Herald & Globe Ass'n v. Clere Clothing Co.

84 A. 23, 86 Vt. 141, 1912 Vt. LEXIS 159
CourtSupreme Court of Vermont
DecidedJuly 4, 1912
StatusPublished
Cited by5 cases

This text of 84 A. 23 (Herald & Globe Ass'n v. Clere Clothing Co.) is published on Counsel Stack Legal Research, covering Supreme Court of Vermont primary law. Counsel Stack provides free access to over 12 million legal documents including statutes, case law, regulations, and constitutions.

Bluebook
Herald & Globe Ass'n v. Clere Clothing Co., 84 A. 23, 86 Vt. 141, 1912 Vt. LEXIS 159 (Vt. 1912).

Opinion

Rowell, C. J.

This is a bill in chancery by an attaching creditor of Hogan Brothers, to enjoin the foreclosure by the defendant company by official sale under the statute, of a chattel mortgage given to Henry O. Carpenter by the Hogans and after-wards assigned to said company.

Before and on June 13, 1908, the date of said mortgage, the Hogans were sellers of ready-made clothing and furnishing goods in the city of Rutland. They had for sometime been and then were considerably involved and unable to meet their liabilities, and wanted to avoid bankruptcy proceedings. They owed the mortgagee $150 that he had loaned them to meet a pressing necessity, and owed the defendant company about $1,383 on [143]*143account of merchandise purchased of it. .They applied to the company to assist them to settle with their creditors and to furnish the money for that purpose;.but the company declined, and suggested that they get some one in Rutland to do it, and in this connection Mr. Carpenter’s name was mentioned, and the company suggested that they see him, which they and a.representative of the company did, and the result was that a general understanding was reached by the parties that Carpenter should assist them to settle with, their creditors for twenty-five cents on the dollar, and that he should furnish the money therefor, in consideration of which and of the fact that the $150 due him was a temporary loan to meet an emergency and a special accommodation, it was agreed that that should be paid in full as well as all the money he should pay out for the purpose named, and that he should bé secured therefor by a chattel mortgage on the Hogans’ stock of goods. This arrangement was made about the first of May, 1908, and thereupon Lawrence & Lawrence, attorneys for the Hogans, entered upon the business of procuring the desired settlement, and with the assistance of Carpenter they succeeded in getting all but two or three of the creditors to accept the offer, though there were a few who agreed to accept with whom the amount due had not been fully adjusted at the time of the execution of the mortgage.

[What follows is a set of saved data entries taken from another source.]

-- ==== Sys2Proof/Laws/State.lean ====
section
/-! SUPPORT. One lemma per field per update of State, so that no proof unfolds a record update. -/

namespace Sys2Proof.Machine.State

@[simp] theorem withFilter_cfg (s : State) (v : StepValues) : (s.withFilter v).cfg = s.cfg := rfl
@[simp] theorem withFilter_hpState (s : State) (v : StepValues) : (s.withFilter v).hpState = narrow s.cfg.inW v.hpNew := rfl
@[simp] theorem withFilter_lp1State (s : State) (v : StepValues) : (s.withFilter v).lp1State = narrow (s.cfg.inW + 1) v.lp1New := rfl
@[simp] theorem withFilter_lp2State (s : State) (v : StepValues) : (s.withFilter v).lp2State = narrow (s.cfg.inW + 1) v.lp2New := rfl
@[simp] theorem withFilter_hpOutQ (s : State) (v : StepValues) : (s.withFilter v).hpOutQ = narrow (s.cfg.inW + 1) v.hpOut := rfl
@[simp] theorem withFilter_outValidQ (s : State) (v : StepValues) : (s.withFilter v).outValidQ = s.outValidQ := rfl
@[simp] theorem withFilter_resetSeen (s : State) (v : StepValues) : (s.withFilter v).resetSeen = s.resetSeen := rfl
@[simp] theorem withFilter_edges (s : State) (v : StepValues) : (s.withFilter v).edges = s.edges := rfl
@[simp] theorem withFilter_refused (s : State) (v : StepValues) : (s.withFilter v).refused = s.refused := rfl

@[simp] theorem withFilterCleared_cfg (s : State) : (s.withFilterCleared).cfg = s.cfg := rfl
@[simp] theorem withFilterCleared_hpState (s : State) : (s.withFilterCleared).hpState = 0#_ := rfl
@[simp] theorem withFilterCleared_lp1State (s : State) : (s.withFilterCleared).lp1State = 0#_ := rfl
@[simp] theorem withFilterCleared_lp2State (s : State) : (s.withFilterCleared).lp2State = 0#_ := rfl
@[simp] theorem withFilterCleared_hpOutQ (s : State) : (s.withFilterCleared).hpOutQ = 0#_ := rfl
@[simp] theorem withFilterCleared_outValidQ (s : State) : (s.withFilterCleared).outValidQ = s.outValidQ := rfl
@[simp] theorem withFilterCleared_resetSeen (s : State) : (s.withFilterCleared).resetSeen = s.resetSeen := rfl
@[simp] theorem withFilterCleared_edges (s : State) : (s.withFilterCleared).edges = s.edges := rfl
@[simp] theorem withFilterCleared_refused (s : State) : (s.withFilterCleared).refused = s.refused := rfl

@[simp] theorem withOutValid_cfg (s : State) (b : Bool) : (s.withOutValid b).cfg = s.cfg := rfl
@[simp] theorem withOutValid_hpState (s : State) (b : Bool) : (s.withOutValid b).hpState = s.hpState := rfl
@[simp] theorem withOutValid_lp1State (s : State) (b : Bool) : (s.withOutValid b).lp1State = s.lp1State := rfl
@[simp] theorem withOutValid_lp2State (s : State) (b : Bool) : (s.withOutValid b).lp2State = s.lp2State := rfl
@[simp] theorem withOutValid_hpOutQ (s : State) (b : Bool) : (s.withOutValid b).hpOutQ = s.hpOutQ := rfl
@[simp] theorem withOutValid_outValidQ (s : State) (b : Bool) : (s.withOutValid b).outValidQ = b := rfl
@[simp] theorem withOutValid_resetSeen (s : State) (b : Bool) : (s.withOutValid b).resetSeen = s.resetSeen := rfl
@[simp] theorem withOutValid_edges (s : State) (b : Bool) : (s.withOutValid b).edges = s.edges := rfl
@[simp] theorem withOutValid_refused (s : State) (b : Bool) : (s.withOutValid b).refused = s.refused := rfl

@[simp] theorem withResetSeen_cfg (s : State) : (s.withResetSeen).cfg = s.cfg := rfl
@[simp] theorem withResetSeen_hpState (s : State) : (s.withResetSeen).hpState = s.hpState := rfl
@[simp] theorem withResetSeen_lp1State (s : State) : (s.withResetSeen).lp1State = s.lp1State := rfl
@[simp] theorem withResetSeen_lp2State (s : State) : (s.withResetSeen).lp2State = s.lp2State := rfl
@[simp] theorem withResetSeen_hpOutQ (s : State) : (s.withResetSeen).hpOutQ = s.hpOutQ := rfl
@[simp] theorem withResetSeen_outValidQ (s : State) : (s.withResetSeen).outValidQ = s.outValidQ := rfl
@[simp] theorem withResetSeen_resetSeen (s : State) : (s.withResetSeen).resetSeen = true := rfl
@[simp] theorem withResetSeen_edges (s : State) : (s.withResetSeen).edges = s.edges := rfl
@[simp] theorem withResetSeen_refused (s : State) : (s.withResetSeen).refused = s.refused := rfl

@[simp] theorem withEdges_cfg (s : State) (es : List (Pins s.cfg.inW)) : (s.withEdges es).cfg = s.cfg := rfl
@[simp] theorem withEdges_hpState (s : State) (es : List (Pins s.cfg.inW)) : (s.withEdges es).hpState = s.hpState := rfl
@[simp] theorem withEdges_lp1State (s : State) (es : List (Pins s.cfg.inW)) : (s.withEdges es).lp1State = s.lp1State := rfl
@[simp] theorem withEdges_lp2State (s : State) (es : List (Pins s.cfg.inW)) : (s.withEdges es).lp2State = s.lp2State := rfl
@[simp] theorem withEdges_hpOutQ (s : State) (es : List (Pins s.cfg.inW)) : (s.withEdges es).hpOutQ = s.hpOutQ := rfl
@[simp] theorem withEdges_outValidQ (s : State) (es : List (Pins s.cfg.inW)) : (s.withEdges es).outValidQ = s.outValidQ := rfl
@[simp] theorem withEdges_resetSeen (s : State) (es : List (Pins s.cfg.inW)) : (s.withEdges es).resetSeen = s.resetSeen := rfl
@[simp] theorem withEdges_edges (s : State) (es : List (Pins s.cfg.inW)) : (s.withEdges es).edges = es := rfl
@[simp] theorem withEdges_refused (s : State) (es : List (Pins s.cfg.inW)) : (s.withEdges es).refused = s.refused := rfl

@[simp] theorem withRefused_cfg (s : State) (r : Refusal) : (s.withRefused r).cfg = s.cfg := rfl
@[simp] theorem withRefused_hpState (s : State) (r : Refusal) : (s.withRefused r).hpState = s.hpState := rfl
@[simp] theorem withRefused_lp1State (s : State) (r : Refusal) : (s.withRefused r).lp1State = s.lp1State := rfl
@[simp] theorem withRefused_lp2State (s : State) (r : Refusal) : (s.withRefused r).lp2State = s.lp2State := rfl
@[simp] theorem withRefused_hpOutQ (s : State) (r : Refusal) : (s.withRefused r).hpOutQ = s.hpOutQ := rfl
@[simp] theorem withRefused_outValidQ (s : State) (r : Refusal) : (s.withRefused r).outValidQ = s.outValidQ := rfl
@[simp] theorem withRefused_resetSeen (s : State) (r : Refusal) : (s.withRefused r).resetSeen = s.resetSeen := rfl
@[simp] theorem withRefused_edges (s : State) (r : Refusal) : (s.withRefused r).edges = s.edges := rfl
@[simp] theorem withRefused_refused (s : State) (r : Refusal) : (s.withRefused r).refused = some r := rfl

/-- Marking a state with the mark it has changes nothing. -/
theorem withRefused_self {s : State} {r : Refusal} (h : s.refused = some r) : s.withRefused r = s := by
  cases s; cases h; rfl

end Sys2Proof.Machine.State
end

It was estimated at the time the general arrangement was entered into that it would take about $1,700 to make the settle.ment and pay the attorneys $100 for their services in the matter.

The mortgage was executed and recorded the day of its date, and covered the mortgagors’ stock of goods then in their store and all after acquired goods that they should buy and place therein, and was conditioned for the payment of $1,700 justly due and owing from the mortgagors to the mortgagee, specified in a certain promissory note ■ of even date therewith for that sum, payable to the mortgagee or order- on demand; and the affidavit is that the mortgage was made for the purpose of securing the debt specified in the condition thereof and for no other purpose whatever, and that the same is a just debt, honestly due and owing from the mortgagors to the mortgagee.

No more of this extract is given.